Unlike the day before my birth I can remember the day before my sixteenth birthday with painful clarity. I can see it as sure as the sky above and the sea below, laying there clutching my body in pain- it is hard not to forget. My chest held a vice-like grip on my lungs and each rib pierced me like a surgical needle with every breath I drew. This was never how I envisaged the penultimate day to my oh-so-sweet sixteenth. Struggling, labouring over every breath like it was my last but this was no melodramatic teenage sitcom, this was real and it hurt. The day before it was my hips; that day it was my chest and tomorrow, it could be my head. At least that is what it felt like. This time, however, it was worse: my head was pounding as though someone was taking a sledgehammer to my skull. People who spend their time constantly in pain say that they relish it - the pain that is. They say it keeps them alive and keeps them sane - it allows them to feel. I don't. The pain well and truly hurts - it aches. When I wake up in the morning, I don't lay there and say 'another day to breath shallow breaths; another day to walk on aching hips; to nurse a migraine; to fall on weak ankles - praise the Lord for I feel pain.' No! Why on earth would I do that? Sleeping with a pair of cold grey crutches resting against the wall, just in case I wake up and I can't get out of bed, is not something that I relish and it is not something I am thankful for - not in the slightest.
Don't get me wrong I am most definitely not complaining; I just have to live with the fact that pain happens to be a defining feature in my tale but that doesn't make it a sad one. Everyone feels pain at some point in their life: emotional pain from bereavement; physical pain from injury or illness; mental pain from stress - they are all defining and shaping moments and thus play an instrumental part in our life at some point whether that be in the past; in living memory or even something that we are yet to experience. A famous philosopher Jeremy Bentham once said that two things dictate life - pain and pleasure - and we avoid the former and seek the latter but I feel he didn't quite understand that sometimes we must live through the pain and suffering to reach the pleasures in life. I know that there are worse hardships to go through in life than what I deal with and I am content to live out my days as an ordinary, pain feeling human that leads a mundane life. I am proud to be normal - it is what makes me who I am; my normality is my defining feature.
I find the same endearing quality within the humble day before; it's unassuming nature is what allows it to play such a monumental role in one's life.

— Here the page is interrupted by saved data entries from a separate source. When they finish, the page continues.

/-- Settles O34: the fields are followed through the steps; none is written again after the step that sets it. -/
theorem initSgmiiConfiguresThePcs : Obligations.InitSgmiiConfiguresThePcs := by
  unfold Obligations.InitSgmiiConfiguresThePcs
  intro s t r d hidle ha hwf hk hclear hrun
  have hcount : (if s.cfg.fixedSpeedTest then 23 else 19) = (if s.cfg.fixedSpeedTest then 22 else 18) + 1 := by split <;> rfl
  rw [hcount, execRun_init_idle r d hidle (by simp), execRun_initSgmii r d ha hclear] at hrun
  obtain ⟨-, hin⟩ := (inRun_afterS1Read .sgmii r d ha).sgmii
  have hc := configures_startedInit .sgmii r d ha hwf hk
  have hmode : (s.afterS1Read .sgmii r d).sgmiiSteps.Holds ((if s.cfg.fixedSpeedTest then [(.en2p5g, 1#32)] else []) ++
      [(.anMode, s.params.vAnModeSgmii), (.pcsType, 1#32)]) := (hc.keeps (keeps_afterRead _)).sgmiiSteps
  have hcfg : (s.afterS1Read .sgmii r d).sgmiiSteps.cfg = s.cfg := hin.cfg
  have hholds := hmode.s4_s5 (hc.keeps hin.toKeeps) (by split <;> simp)
  have hparams : (s.afterS1Read .sgmii r d).sgmiiSteps.afterS4S5.params = s.params :=
    (afterS4S5_params _).trans hin.params
  have hrsp := (afterS4S5_responds (s.afterS1Read .sgmii r d).sgmiiSteps).2
  rw [hcfg] at hholds
  rw [Host.Outcome.next.inj hrun] at hholds hparams hrsp
  exact ⟨hrsp, hholds.ext_eq hparams (q := .pcsType) (by simp), hholds.ext_eq hparams (q := .anMode) (by simp),
    hholds.ext_eq hparams (q := .anIntrEn) (by simp), hholds.ext_eq hparams (q := .txCfg) (by simp),
    hholds.ext_eq hparams (q := .macAutoSw) (by simp),
    fun hfixed => hholds.ext_eq hparams (q := .en2p5g) (by simp [hfixed])⟩

/-- Settles O35: the fields are followed as for SGMII, the polls keeping all but F_VR_RST, which the bus shows written set by S3D
and read clear by the last poll. -/
theorem initUsxgmiiConfiguresThePcs : Obligations.InitUsxgmiiConfiguresThePcs := by
  unfold Obligations.InitUsxgmiiConfiguresThePcs
  intro s t r d n rest hidle ha hwf hk hdraws hlimit hclear hrun
  have h : s.StartsUsxgmii (some n) rest := ⟨ha, hwf, hk, hdraws, hclear⟩
  obtain ⟨u, hcompletes, hpolls, hspent, hin⟩ := h.completes r d hlimit
  obtain ⟨s₁, t', a, b, c, e, f, g, hstart, hrun', -, hrsp, -, -, -, -, hbus, -⟩ :=
    initUsxgmiiRunsToItsResponse s r d n rest hidle ha hwf hk hdraws hlimit hclear
  have hcount : 29 + 2 * n = (28 + 2 * n) + 1 := by omega
  obtain rfl : t' = t := by
    rw [hcount, execRun_succ, hstart, andThen_next, hrun'] at hrun
    exact Host.Outcome.next.inj hrun
  rw [hcount, execRun_init_idle r d hidle (by simp), hcompletes] at hrun
  have hc := configures_startedInit .usxgmii r d ha hwf hk
  have hsteps : (s.atPoll r d).Holds [(.usxgMode, 0#32), (.usxgEn, 1#32), (.pcsType, 0#32)] :=
    (hc.keeps (keeps_afterRead _)).beforePoll
  have hpolled := (hsteps.of_reg hpolls.params hpolls.reg).pollOnce (hc.keeps hin.toKeeps) hspent (by simp)
  have hin' := hin.next (keeps_pollOnce u)
  have hholds := hpolled.s4_s5 (hc.keeps hin'.toKeeps) (by simp)
  have hcfg : u.pollOnce.cfg = s.cfg := hin'.cfg
  have hparams : u.pollOnce.afterS4S5.params = s.params := (afterS4S5_params _).trans hin'.params
  rw [hcfg] at hholds
  rw [Host.Outcome.next.inj hrun] at hholds hparams
  have hs3d : s.rmwTxns .s3d e = [s.indexTxn s.params.rDigCtrl, s.readTxn s.params.rDigCtrl e] ++
      [s.indexTxn s.params.rDigCtrl, s.writeTxn s.params.rDigCtrl (setb s.params.fVrRst e)] := rfl
  exact ⟨hrsp, hholds.ext_eq hparams (q := .pcsType) (by simp), hholds.ext_eq hparams (q := .usxgEn) (by simp),
    hholds.ext_eq hparams (q := .usxgMode) (by simp), hholds.ext_eq hparams (q := .anIntrEn) (by simp),
    hholds.ext_eq hparams (q := .txCfg) (by simp), hholds.ext_eq hparams (q := .macAutoSw) (by simp),
    setb s.params.fVrRst e, clr s.params.fVrRst (setb s.params.fVrRst e),
    [s.indexTxn s.params.rMiiCtrl, s.readTxn s.params.rMiiCtrl (s.wouldRead .s1 s.params.rMiiCtrl)] ++ s.rmwTxns .s3a a ++
      s.rmwTxns .s3b b ++ s.rmwTxns .s3c c ++ [s.indexTxn s.params.rDigCtrl, s.readTxn s.params.rDigCtrl e],
    (List.replicate n (s.pollTxns (setb s.params.fVrRst e))).flatten, s.rmwTxns .s4 f ++ s.rmwTxns .s5 g,
    vrResetSet_setb hwf e, vrResetSet_clr _ _, by rw [hbus, hs3d]; simp only [List.append_assoc]⟩

end Sys2Proof.Machine
end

The day before is so riddled with normality it is truly the only day that can give an accurate portrayal of the ins and outs of what defines us. I don't believe that there is a more truthful depiction of one's character than how they act when no one is looking. Our behaviour when we are out of the spotlight - when we occupy our day with what is normal - is possibly the one and only true representation of ourselves and what our life is like. That is what makes the day before so special, the day before my birth and my sixteenth couldn't be more different: in one I was an infant cocooned in my mother's womb, safe and secure, and the other, I was in deep and intense pain. However, these two somewhat ordinary days are two defining moments in my story. In essence, these normal days make me who I am: an ordinary girl who is proud to be normal.